Differences exist in mean proportions of metabolites detected in at least one historic and one modern dental calculus sample. a Principal components analysis distinctly separates modern and historic calculus samples. b Metabolites with significant differences (q ≤ 0.05, effect size of ≥ 1.0) in mean proportions between historic and modern calculus

We then examined differences in proportion of super-pathways, sub-pathways, and individual metabolites present in at least one modern and historic sample to better understand the patterns of preservation and loss through time. The proportion of Lipids was significantly higher in ancient than modern calculus samples, suggesting that non-polar, chemically inert molecules are particularly stable through time (Fig. 4a). On the other hand, the proportion of Amino acids, Carbohydrates, Cofactors and vitamins, and Xenobiotics were significantly higher in modern calculus (Fig. 4a), demonstrating substantial loss and/or degradation of metabolites in these super-pathways over time. The super-pathway Peptides was excluded from analysis using this method because its near total absence in historic samples resulted in very few possible comparisons.

Fig. 4

Differences exist in proportions of super-pathways, sub-pathways, and metabolites represented in at least one historic and one modern dental calculus sample. Significantly different (q ≤ 0.05, effect size of ≥ 1.0) proportions of a Super-pathways, b Sub-pathways, and c metabolites. Individual metabolites between historic and modern samples

As expected from the super-pathway differential abundances, many of the sub-pathways with greater proportional representation in historic calculus were related to lipid metabolism (Fig. 4b). The sterols include cholesterol and its oxidation products 4-cholesten-3-one, 7-hydroxycholesterol (alpha or beta), and 7-ketocholesterol, which is consistent with the expectation that increased oxidation will occur over time. Guanidino and acetamido metabolism comprised a greater proportion of historic sample metabolites due to overrepresentation of 4-guanidinobutanoate, a product of arginine and putrescine metabolism. Several of the sub-pathways with greater proportional representation in modern samples can be explained by a single metabolite, which manifests at the metabolite level (Fig. 4b), and these include Nicotinate and nicotinamide metabolism, Pyrimidine metabolism, and Food component/plant. A single metabolite each comprises the Chemical and Drug sub-pathways, sulfate and salicylate, respectively. With respect to the latter, salicylate is abundant in modern pharmaceuticals, but may have been consumed medicinally in the form of willow bark tea by the historical population, especially given the fact that they were buried in a hospital-associated cemetery. Salicylates are also naturally found in a variety of fruits, vegetables, herbs, and spices; however at levels far below the therapeutic doses typical of modern pharmaceuticals (Castillo-García et al. 2015). Alternatively, the salicylates in the historic calculus samples may be a plant root-derived product (Badri and Vivanco 2009), resulting from the diffusion highly soluble, small organic acids into the calculus from burial soil.

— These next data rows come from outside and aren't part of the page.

-- ==== Sys2Proof/Machine/Calendar.lean ====
section
/-! DEFINITION. What is derived from station time: operating day, minute of day and aligned boundaries. -/

namespace Sys2Proof.Machine

/-- The operating day of an instant under a rollover minute: floor((t - rollover × 60,000) / 86,400,000), clamped to
0 to 1023 (R150). -/
def operatingDay (rollover t : Nat) : Nat :=
  if t < rollover * Config.minuteMs then 0
  else min Config.dayMax ((t - rollover * Config.minuteMs) / Config.dayMs)

/-- The minute of day of an instant, 0 to 1439 (R150). -/
def minuteOfDay (t : Nat) : Nat := t % Config.dayMs / Config.minuteMs

/-- The season's first aligned boundary: the rollover's place within one interval (R87). -/
def firstBoundary (intervalMinutes rollover : Nat) : Nat :=
  rollover * Config.minuteMs % (intervalMinutes * Config.minuteMs)

/-- The aligned boundary at or before an instant; 0 where the instant lies before the first of the season (R87). -/
def boundaryAtOrBefore (intervalMinutes rollover x : Nat) : Nat :=
  let o := firstBoundary intervalMinutes rollover
  let len := intervalMinutes * Config.minuteMs
  if x < o then 0 else o + (x - o) / len * len

/-- The first aligned boundary after an instant (R87). -/
def boundaryAfter (intervalMinutes rollover x : Nat) : Nat :=
  let o := firstBoundary intervalMinutes rollover
  let len := intervalMinutes * Config.minuteMs
  if x < o then o else o + ((x - o) / len + 1) * len

/-- The next boundary of an interval that opens at `start`: one interval length later, but for an interval that starts at
the substitute 0, whose next boundary is the first aligned one after 0 (R87). -/
def nextBoundaryFrom (intervalMinutes rollover start : Nat) : Nat :=
  if start = 0 ∧ firstBoundary intervalMinutes rollover ≠ 0 then boundaryAfter intervalMinutes rollover 0
  else start + intervalMinutes * Config.minuteMs

/-- The operating day derived from station time under the rollover minute in force (R150). -/
def State.derivedDay (s : State) : Nat := operatingDay s.profile.rollover s.timebase.time

/-- The operating day every block reads: the derived day, and in UNSET the stored current day (R150). -/
def State.opDay (s : State) : Nat :=
  match s.timebase.status with
  | .unset => s.timebase.currentDay
  | .locked => s.derivedDay
  | .free => s.derivedDay

/-- The minute of day every block reads (R150). -/
def State.minute (s : State) : Nat := minuteOfDay s.timebase.time

end Sys2Proof.Machine
end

In contrast to the large number of sub-pathways representing a significantly higher proportion of metabolites between historic and modern calculus, only 22 individual metabolites were significantly differentially represented between historic and modern calculus (Fig. 4c). Modern calculus had significantly higher proportions of nicotinate, orotate, stachydrine, alanine, and glucose (Fig. 4c). Both nicotinate and orotate may be taken as a dietary supplement, while stachydrine (proline betaine), is a plant metabolite that is not metabolized by mammals (Lever et al. 1994), but is common in citrus fruits and orange juice (Atkinson et al. 2007). Low abundance of stachydrine in historic calculus may relate to dietary differences between these modern and historic populations, or to differential preservation. Alanine, the smallest amino acid, and glucose may be lost through high solubility. The majority of metabolites with significantly greater proportion in historic samples are lipids, including 2-hydroxystearate.

In addition to endogenous metabolites, several xenobiotics found to be present only in modern calculus samples are from food and pharmacologic agents introduced to or popularized in European populations in the twentieth century, including the artificial sweeteners acesulfame, saccharin, and arabitol/xylitol. Additionally, theobromine, an alkyloid present in coffee, tea, and chocolate, was also only detected in modern calculus, suggesting that consumption of these products by the historic population was absent or low, despite their increasing availability in Europe in the 1800s, or that this metabolite poorly preserves over time.

3.7 Potential for maintenance of biological signatures in calculus metabolite profiles

Unlike saliva, dental calculus does not represent a snapshot of a specific time and specific metabolic state, but rather it represents a life history in which specific profiles may be diluted out by fluctuating metabolic processes throughout an individual’s life, loss of unstable metabolites over time, and random chance with respect to the entrapment of xenobiotics and dietary compounds. However, distinct metabolic signatures related to biological variables such as sex (Takeda et al. 2009), oral health status (Barnes et al. 2009, 2011), and oral biofilm microbial composition (Takahashi et al. 2010) have been reported in saliva, GCF, and oral plaque samples, all of which are likely to contribute to the metabolite profile in dental calculus. Therefore, we assessed differences in metabolic profiles between calculus from different age groups, sex, and oral health status by partial least squares discriminant analysis (PLS-DA) (Q2 valuesTable S4), and, further, looked for metabolites that could be specifically attributed to bacterial activity.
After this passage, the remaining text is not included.